As TensorBoard data collection is built on top of a flexible TensorFlow callback receiver interface, it is easy to directly send observability information about your running AI model to Dynatrace.

All that is necessary is a dedicated TensorFlow callback implementation that collects the data and forwards to a Dynatrace monitoring environment.

Dynatrace TensorFlow callback receiver

A TensorFlow callback receiver implementation does receive important information updates during training and evaluation phase of a model.
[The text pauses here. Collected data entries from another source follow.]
/-- Becoming held and a phase loss find an IDLE planner unchanged, take a queued INTENT back, note themselves once it is on its way,
withdraw an AWAITING or HELD planner, and in EXECUTING cut every position not taken, which concludes the plan when no plan move is
in flight (R132, R137, R141, R142, R144, R145). A peer's INTENT stored rebuilds a queued one under the next number, or drops it
when no plan results; in AWAITING and HELD it makes a recheck, and in IDLE and EXECUTING nothing (R136, R140). A frame that hands
these notices stores its contents first (R117, R121, R130). The OUTCOME of the last peer in precedence releases a HELD planner to a
recheck, and with a plan left to EXECUTING, where the arbiter looks at its sources (R115, R135, R138). -/
def Obligations.PlannerTakesEventsByItsState : Prop :=
  (∀ (s : State) (n : Noted) (f : State → State), s.mode = .active →
     (n = .becameHeld ∧ f = State.becomesHeld) ∨ (n = .phaseLoss ∧ f = State.plannerPhaseLoss) →
     (s.planner.st = .idle → f s = s)
     ∧ (s.planner.st = .announcing → s.line.qIntent ≠ none →
         f s = { s.plannerRests s.planner.last with line := Line.refresh s.pins.lcd { s.line with qIntent := none } })
     ∧ (∀ b, s.planner.st = .announcing → s.line.qIntent = none → s.line.tx = some (.intent b) →
         f s = { s with planner := { s.planner with noted := s.planner.noted ++ [n] } })
     ∧ ∀ p : Plan, s.planner.plan = some p →
         (s.planner.st = .awaiting ∨ s.planner.st = .held → f s = s.withdrawn p)
         ∧ (s.planner.st = .executing → p.results.length = p.moves.length → p.kept = p.moves.length →
             ((∀ m : MoveReq, s.engine.req = some (.move m) → m.rescue = true) →
               f s =
                 { s.plannerRests (some s.planner.intentNo) with
                   flags := s.flags ||| BitVec.twoPow 19 17
                   line := Line.refresh s.pins.lcd
                     { s.line with
                       qOutcome := some
                         ⟨s.planner.intentNo, true, p.results.map (·.getD .skipped),
                           if s.meas.fresh then none else some s.meas.vec⟩ } })
             ∧ ∀ m : MoveReq, s.engine.req = some (.move m) → m.rescue = false →
                 f s =
                   { s with
                     planner :=
                       { s.planner with
                         plan := some
                           { p with
                             results := p.results.mapIdx fun k x => if k = m.pos then x else some (x.getD .skipped) } } }))
  ∧ (∀ s : State, s.mode = .active →
       (s.planner.st = .idle ∨ s.planner.st = .executing → s.onPeerIntent = s)
       ∧ (s.planner.st = .announcing → s.line.qIntent ≠ none →
           let bare : Line := Line.refresh s.pins.lcd { s.line with qIntent := none }
           s.onPeerIntent =
             if s.meas.fresh = true ∧ s.buildPlan ≠ [] then
               { s with
                 planner :=
                   { s.planner with
                     intentNo := s.planner.intentNo + 1
                     plan := some ⟨s.buildPlan, s.buildPlan.length, List.replicate s.buildPlan.length none, 0⟩
                     announceT := some s.conf.announce }
                 line := Line.refresh s.pins.lcd
                   { bare with
                     qIntent := some
                       ⟨s.planner.intentNo + 1, s.conf.lifetime, s.buildPlan.map fun m => ⟨m.src, m.dst, m.cur⟩⟩ } }
             else { s.plannerRests s.planner.last with line := bare })
       ∧ (∀ b, s.planner.st = .announcing → s.line.qIntent = none → s.line.tx = some (.intent b) →
           s.onPeerIntent = { s with planner := { s.planner with noted := s.planner.noted ++ [.peerIntent] } })
       ∧ ∀ p : Plan, s.planner.plan = some p → s.planner.st = .awaiting ∨ s.planner.st = .held →
           s.onPeerIntent = if s.recheckCount (p.moves.take p.kept) = 0 then s.withdrawn p else s.cutTo p)
  ∧ ∀ (bytes : List Byte) (addr k : Nat) (e : Entry) (s : State), s.pins.pornLow = false → s.mode = .active →
      s.frameArriving = true → addr ≠ s.conf.address → s.slotOf addr = some k → s.slot k = some e →
      let stored (e' : Entry) : State := { s.afterFrame with nbrs := s.nbrs.set k (some { e' with age := 0, fresh := true }) }
      (∀ b, validateFrame s.conf.feeder bytes = some (addr, .intent b) → e.intent = none →
        exec (.intentFrame bytes) s = .next
          (stored { e with intent := some ⟨b.num, b.moves, b.life⟩, concluded := 0 }).onPeerIntent)
      ∧ (∀ b, validateFrame s.conf.feeder bytes = some (addr, .hold b) → s.isHeld = false →
        exec (.holdFrame bytes) s = .next
          (State.becomesHeld
            { stored { e with hold := some ⟨b.dur, b.reason⟩ } with flags := s.flags ||| BitVec.twoPow 19 10 }))
      ∧ ∀ (b : OutcomeBody) (p : Plan), validateFrame s.conf.feeder bytes = some (addr, .outcome b) → s.planner.st = .held →
        s.planner.prec = [⟨addr, b.num⟩] → s.planner.plan = some p →
        let t : State := stored
          { e with
            vec := some b.vec
            last := some b.num
            intent := if e.intent.map (·.num) = some b.num then none else e.intent }
        exec (.outcomeFrame bytes) s = .next (State.released { t with planner := { s.planner with prec := [] } } p)

/-- The listen-only timer's expiry leads to ACTIVE with a phase PRESENT: evaluation and report timers drawn, the budget's timers started
the first time, the overrides closed. With none PRESENT it leads to BLACKOUT (R82, R107, R127, R146, R147, R171 to R174). -/
def Obligations.ListenOnlyEndsInActiveOrBlackout : Prop :=
  ∀ s : State, s.pins.pornLow = false → s.mode = .listenOnly → s.station.listenOnly = some 0 → s.engine.req = none →
    s.dueMember = none → s.engine.rescue = [] → s.planner.st = .idle →
    exec .listenOnlyTimerExpiry s = .next
      (if s.present .A = true ∨ s.present .B = true ∨ s.present .C = true then
        { s with
          station := { s.station with mode := .active, listenOnly := none, overridesOpen := false }
          planner :=
            { s.planner with
              evalT := some (s.conf.evalInt + Config.draw s.draws % (s.conf.evalInt / 4 + 1))
              reportT := some (s.conf.report + Config.draw (s.draws + 1) % 3) }
          draws := s.draws + 2
          budget :=
            if s.budget.running then s.budget else { s.budget with running := true, sampLeft := s.conf.sampling } }
      else
        { s with
          station := { s.station with mode := .blackout, listenOnly := none }
          line :=
            { s.line with
              qHold := none, qOutcome := none, qIntent := none, qLoad := none, access := .idle, tx := none }
          planner :=
            { s.planner with
              plan := none, noted := [], prec := [], evalT := none, reportT := none, announceT := none, listenT := none
              lifetimeT := none }
          engine := { s.engine with rescue := [], rescueDone := false } })

/-! ### Comparators and ALERT (chapter 9) -/

/-- An enabled comparator takes its new result, and its flag is set when the result turns true; a disabled one takes no result. In ACTIVE
an EVALUATE that fires gives an evaluation where one may be taken, and a HOLD lengthens the own hold, queues a HOLD frame and may
make the station held; outside ACTIVE no action is taken. The four are evaluated in index order at a record, with one evaluation
among them at most (R128, R131, R150 to R154). ALERT is inactive in LOADING, active in CONFIG_FAULT, and otherwise follows the
FAULT flags and the flags its mask enables (R159, R160). -/
def Obligations.ComparatorFiresAndAlertFollows : Prop :=
  (∀ (k : Nat) (d : CompDef) (taken : Bool) (s : State), k < 4 → s.conf.comps[k]? = some d →
     let x := s.sourceValue d.source
     let now := match d.cond with
       | .above => decide (x > d.value)
       | .below => decide (x < d.value)
       | .atOrAbove => decide (x ≥ d.value)
       | .atOrBelow => decide (x ≤ d.value)
     let fires := now = true ∧ s.comps.getD k false = false
     let evaluates := d.action = .evaluate ∧ s.mode = .active ∧ s.planner.st = .idle ∧ s.isHeld = false ∧ s.meas.fresh = true
     let t : State :=
       { s with
         comps := s.comps.set k now
         flags := if fires then s.flags ||| BitVec.twoPow 19 (13 + k) else s.flags }
     let held : State :=
       { t with
         planner := { s.planner with ownHold := max s.planner.ownHold s.conf.holdTime }
         line := Line.refresh s.pins.lcd
           { s.line with qHold := some (mergeHold s.line.qHold ⟨s.conf.holdTime, .comparator⟩) } }
     (s.compare taken k =
       if d.enable = false then s
       else if ¬fires then t
       else if evaluates ∧ taken = false then t.evaluated
       else if d.action = .hold ∧ s.mode = .active then
         if s.isHeld = true ∨ s.conf.holdTime = 0 then held else held.becomesHeld
       else t)
     ∧ (s.evaluatesAt k = true ↔ d.enable = true ∧ fires ∧ evaluates))
  ∧ (∀ s : State,
       let s1 := s.compare false 0
       let s2 := s1.compare (s.evaluatesAt 0) 1
       let s3 := s2.compare (s.evaluatesAt 0 || s1.evaluatesAt 1) 2
       s.compareAll = s3.compare (s.evaluatesAt 0 || s1.evaluatesAt 1 || s2.evaluatesAt 2) 3)
  ∧ ∀ s : State,
    (s.mode = .loading → s.alert = false) ∧ (s.mode = .configFault → s.alert = true)
    ∧ (s.mode.working = true →
        (s.alert = true ↔ ∃ f : Flag, s.flagSet f = true
          ∧ (f.code < 5 ∨ (s.conf.mask.getLsbD (f.code - 5) = true ∧ 5 ≤ f.code))))

/-! ### The service link (chapter 11) -/

/-- STATUS and IDENT are answered OK in every mode, with what R180 and R186 say they show; the revision letter is the part's own, and
unknown. READ CONNECTION shows a configured record field by field and zeros for one that is not; READ NEIGHBOUR shows an entry, with
its vector, counts and flags or none of the three, or zeros for an empty slot. Nothing but the receive state and the port changes
(R180, R181, R186, section 12.4). -/
def Obligations.ReadRequestsShowTheState : Prop :=
  (∀ s : State, s.pins.pornLow = false → s.svc.rx = .idle ∨ s.svc.rx = .receiving →
     let answered (kind : Byte) (data : List Byte) : State :=
       { s with svc := { s.svc with rx := .responding }, out := .response (responseBytes kind 0 data) :: s.out }
     exec (.status []) s = .next
       (answered 1
         ([s.mode.code, s.planner.st.code, bitAt s.budget.throttled 0, phaseCode? s.time.ref, phaseSetByte s.presentSet,
             bitAt s.meas.fresh 0]
           ++ bytes4 s.time.counter ++ bytes3 (neutral s.feederView) ++ bytes3 (neutral s.projectedView)
           ++ [bitAt s.isHeld 0 ||| bitAt s.station.overridesOpen 1 ||| bitAt s.svc.overrun 2,
             bitAt s.anyFault 0 ||| bitAt s.anyNotice 1 ||| bitAt s.anyCompletion 2]))
     ∧ ∃ letter : Byte, 65 ≤ letter.toNat ∧ letter.toNat ≤ 90
       ∧ exec (.ident []) s = .next
           (answered 11
             ([0x48, 0x12, letter] ++ match s.cfg with
               | some c => [natByte c.version, natByte c.address]
               | none => [0, 0])))
  ∧ (∀ (i : Byte) (s : State), s.pins.pornLow = false → s.svc.rx = .idle ∨ s.svc.rx = .receiving → s.mode.working = true →
       let answered (kind : Byte) (data : List Byte) : State :=
         { s with svc := { s.svc with rx := .responding }, out := .response (responseBytes kind 0 data) :: s.out }
       let c := s.conn i.toNat
       let h := s.held i.toNat
       (i.toNat < 32 →
         exec (.readConnection [i]) s = .next
           (answered 2
             (if s.configured i.toNat then
               [i, c.st.code,
                 attrCode (s.attrOf i.toNat) ||| bitAt (s.overrideOf i.toNat).isSome 2 ||| bitAt c.releasePending 3,
                 phaseSetByte (s.connCfg i.toNat).allowed, phaseCode (s.homeOf i.toNat), natByte (s.wayOf i.toNat),
                 phaseCode? c.cur]
               ++ natBytes c.dwell
               ++ [natByte c.attempts, memberCode c.member, natByte ((c.member.map (·.retry)).getD 0)]
               ++ intBytes h.value ++ [bitAt h.saturated 0 ||| bitAt h.unmeasured 1]
             else i :: List.replicate 14 0)))
       ∧ (i.toNat < 16 →
         (s.slot i.toNat = none →
           exec (.readNeighbour [i]) s = .next (answered 3 (i :: List.replicate 32 0)))
         ∧ ∀ e : Entry, s.slot i.toNat = some e → e.vec.isSome = e.info.isSome →
           exec (.readNeighbour [i]) s = .next
             (answered 3
               ([i, if e.fresh then 1 else 2, natByte e.addr,
                   bitAt e.vec.isSome 0 ||| bitAt e.last.isSome 1 ||| bitAt e.intent.isSome 2 ||| bitAt e.hold.isSome 3]
                 ++ natBytes e.age
                 ++ (match e.vec, e.info with
                   | some v, some x =>
                     vecBytes v ++ [natByte x.counts.a, natByte x.counts.b, natByte x.counts.c,
                       bitAt x.stale 0 ||| bitAt x.throttled 1 ||| bitAt x.executing 2]
                   | _, _ => List.replicate 10 0)
                 ++ [e.last.getD 0, natByte e.concluded]
                 ++ (match e.intent with
                   | none => List.replicate 12 0
                   | some x => [x.num, natByte x.life, natByte x.moves.length]
                       ++ ((x.moves.take 3).flatMap moveBytes ++ List.replicate (9 - 3 * x.moves.length) 0))
                 ++ match e.hold with
                   | none => [0, 0, 0]
                   | some x => natBytes x.left ++ [reasonCode x.reason]))))
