-- ==== Sys2Proof/Laws/State.lean ====
section
/-! SUPPORT. One lemma for each field and each plain update of the state: what the update makes of that field. -/

namespace Sys2Proof.Machine

variable (s : State)

/-! ### State.setFlag -/

@[simp] theorem State.setFlag_pins (f : Flag) : (s.setFlag f).pins = s.pins := rfl
@[simp] theorem State.setFlag_station (f : Flag) : (s.setFlag f).station = s.station := rfl
@[simp] theorem State.setFlag_cfg (f : Flag) : (s.setFlag f).cfg = s.cfg := rfl
@[simp] theorem State.setFlag_time (f : Flag) : (s.setFlag f).time = s.time := rfl
@[simp] theorem State.setFlag_phases (f : Flag) : (s.setFlag f).phases = s.phases := rfl
@[simp] theorem State.setFlag_meas (f : Flag) : (s.setFlag f).meas = s.meas := rfl
@[simp] theorem State.setFlag_conns (f : Flag) : (s.setFlag f).conns = s.conns := rfl
@[simp] theorem State.setFlag_engine (f : Flag) : (s.setFlag f).engine = s.engine := rfl
@[simp] theorem State.setFlag_budget (f : Flag) : (s.setFlag f).budget = s.budget := rfl
@[simp] theorem State.setFlag_line (f : Flag) : (s.setFlag f).line = s.line := rfl
@[simp] theorem State.setFlag_nbrs (f : Flag) : (s.setFlag f).nbrs = s.nbrs := rfl
@[simp] theorem State.setFlag_planner (f : Flag) : (s.setFlag f).planner = s.planner := rfl
@[simp] theorem State.setFlag_comps (f : Flag) : (s.setFlag f).comps = s.comps := rfl
@[simp] theorem State.setFlag_flags (f : Flag) : (s.setFlag f).flags = s.flags ||| BitVec.twoPow 19 f.code := rfl
@[simp] theorem State.setFlag_svc (f : Flag) : (s.setFlag f).svc = s.svc := rfl
@[simp] theorem State.setFlag_draws (f : Flag) : (s.setFlag f).draws = s.draws := rfl
@[simp] theorem State.setFlag_out (f : Flag) : (s.setFlag f).out = s.out := rfl
@[simp] theorem State.setFlag_pending (f : Flag) : (s.setFlag f).pending = s.pending := rfl

/-! ### State.clearFlags -/

@[simp] theorem State.clearFlags_pins (m : BitVec 19) : (s.clearFlags m).pins = s.pins := rfl
@[simp] theorem State.clearFlags_station (m : BitVec 19) : (s.clearFlags m).station = s.station := rfl
@[simp] theorem State.clearFlags_cfg (m : BitVec 19) : (s.clearFlags m).cfg = s.cfg := rfl
@[simp] theorem State.clearFlags_time (m : BitVec 19) : (s.clearFlags m).time = s.time := rfl
@[simp] theorem State.clearFlags_phases (m : BitVec 19) : (s.clearFlags m).phases = s.phases := rfl
@[simp] theorem State.clearFlags_meas (m : BitVec 19) : (s.clearFlags m).meas = s.meas := rfl
@[simp] theorem State.clearFlags_conns (m : BitVec 19) : (s.clearFlags m).conns = s.conns := rfl
@[simp] theorem State.clearFlags_engine (m : BitVec 19) : (s.clearFlags m).engine = s.engine := rfl
@[simp] theorem State.clearFlags_budget (m : BitVec 19) : (s.clearFlags m).budget = s.budget := rfl
@[simp] theorem State.clearFlags_line (m : BitVec 19) : (s.clearFlags m).line = s.line := rfl
@[simp] theorem State.clearFlags_nbrs (m : BitVec 19) : (s.clearFlags m).nbrs = s.nbrs := rfl
@[simp] theorem State.clearFlags_planner (m : BitVec 19) : (s.clearFlags m).planner = s.planner := rfl
@[simp] theorem State.clearFlags_comps (m : BitVec 19) : (s.clearFlags m).comps = s.comps := rfl
@[simp] theorem State.clearFlags_flags (m : BitVec 19) : (s.clearFlags m).flags = s.flags &&& ~~~m := rfl
@[simp] theorem State.clearFlags_svc (m : BitVec 19) : (s.clearFlags m).svc = s.svc := rfl
@[simp] theorem State.clearFlags_draws (m : BitVec 19) : (s.clearFlags m).draws = s.draws := rfl
@[simp] theorem State.clearFlags_out (m : BitVec 19) : (s.clearFlags m).out = s.out := rfl
@[simp] theorem State.clearFlags_pending (m : BitVec 19) : (s.clearFlags m).pending = s.pending := rfl

/-! ### State.send -/

@[simp] theorem State.send_pins (o : Output) : (s.send o).pins = s.pins := rfl
@[simp] theorem State.send_station (o : Output) : (s.send o).station = s.station := rfl
@[simp] theorem State.send_cfg (o : Output) : (s.send o).cfg = s.cfg := rfl
@[simp] theorem State.send_time (o : Output) : (s.send o).time = s.time := rfl
@[simp] theorem State.send_phases (o : Output) : (s.send o).phases = s.phases := rfl
@[simp] theorem State.send_meas (o : Output) : (s.send o).meas = s.meas := rfl
@[simp] theorem State.send_conns (o : Output) : (s.send o).conns = s.conns := rfl
@[simp] theorem State.send_engine (o : Output) : (s.send o).engine = s.engine := rfl
@[simp] theorem State.send_budget (o : Output) : (s.send o).budget = s.budget := rfl
@[simp] theorem State.send_line (o : Output) : (s.send o).line = s.line := rfl
@[simp] theorem State.send_nbrs (o : Output) : (s.send o).nbrs = s.nbrs := rfl
@[simp] theorem State.send_planner (o : Output) : (s.send o).planner = s.planner := rfl
@[simp] theorem State.send_comps (o : Output) : (s.send o).comps = s.comps := rfl
@[simp] theorem State.send_flags (o : Output) : (s.send o).flags = s.flags := rfl
@[simp] theorem State.send_svc (o : Output) : (s.send o).svc = s.svc := rfl
@[simp] theorem State.send_draws (o : Output) : (s.send o).draws = s.draws := rfl
@[simp] theorem State.send_out (o : Output) : (s.send o).out = o :: s.out := rfl
@[simp] theorem State.send_pending (o : Output) : (s.send o).pending = s.pending := rfl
See below the implementation of a Dynatrace TensorFlow callback receiver that forwards metric data during training and evaluation of a model.

import tensorflow as tf
from tensorflow import keras

import requests
# Custom TensorFlow Keras callback receiver that sends the logged metrics
# to a Dynatrace monitoring environment.
# Read more about writing your own callback receiver here:
# https://www.tensorflow.org/guide/keras/custom_callback
class DynatraceKerasCallback(keras.callbacks.Callback):
    metricprefix = ''
    modelname = ''
    url = ''
    apitoken = ''
    batch = ''

    # Constructor that takes a metric prefix, the name of the current model that is used,
    # the Dynatrace metric ingest API endpoint (e.g.: https://your.live.dynatrace.com/api/v2/metrics/ingest)
    # and the Dynatrace API token (with metric ingest scope enabled)
    def __init__(self, metricprefix='tensorflow.', modelname='', url='', apitoken=''):
        self.metricprefix = metricprefix
        self.modelname = modelname
        self.url = url
        self.apitoken = apitoken

    def send_metric(self, name, value, tags):
      tags_str = ''
      for tag_key in tags:
        tags_str = tags_str + ',{key}={value}'.format(key=tag_key, value=tags[tag_key])
      line = '{prefix}.{name}{tags} {value}\n'.format(prefix=self.metricprefix, tags=tags_str, model=self.modelname, name=name, value=value)
      self.batch = self.batch + line

    def flush(self):
      print(self.batch)
      r = requests.post(self.url, headers={'Content-Type': 'text/plain', 'Authorization' : 'Api-Token ' + self.apitoken}, data=self.batch)
      self.batch = ''

    def on_train_end(self, logs=None):
        keys = list(logs.keys())
        for m in keys:
          self.send_metric(m, logs[m], { 'model' : self.modelname, 'stage' : 'train' })
        self.flush()

    def on_epoch_end(self, epoch, logs=None):
        keys = list(logs.keys())
        for m in keys:
          self.send_metric(m, logs[m], { 'model' : self.modelname, 'stage' : 'train' })
        self.flush()

    def on_test_end(self, logs=None):
        keys = list(logs.keys())
        for m in keys:
          self.send_metric(m, logs[m], { 'model' : self.modelname, 'stage' : 'test' })
        self.flush()

    def on_predict_end(self, logs=None):
        keys = list(logs.keys())
        for m in keys:
          self.send_metric(m, logs[m], { 'model' : self.modelname, 'stage' : 'predict' })
        self.flush()

Example Keras model training and evaluation

In the following example, a Keras model loads a well-known sample data set (MNIST) and trains a Keras sequential model.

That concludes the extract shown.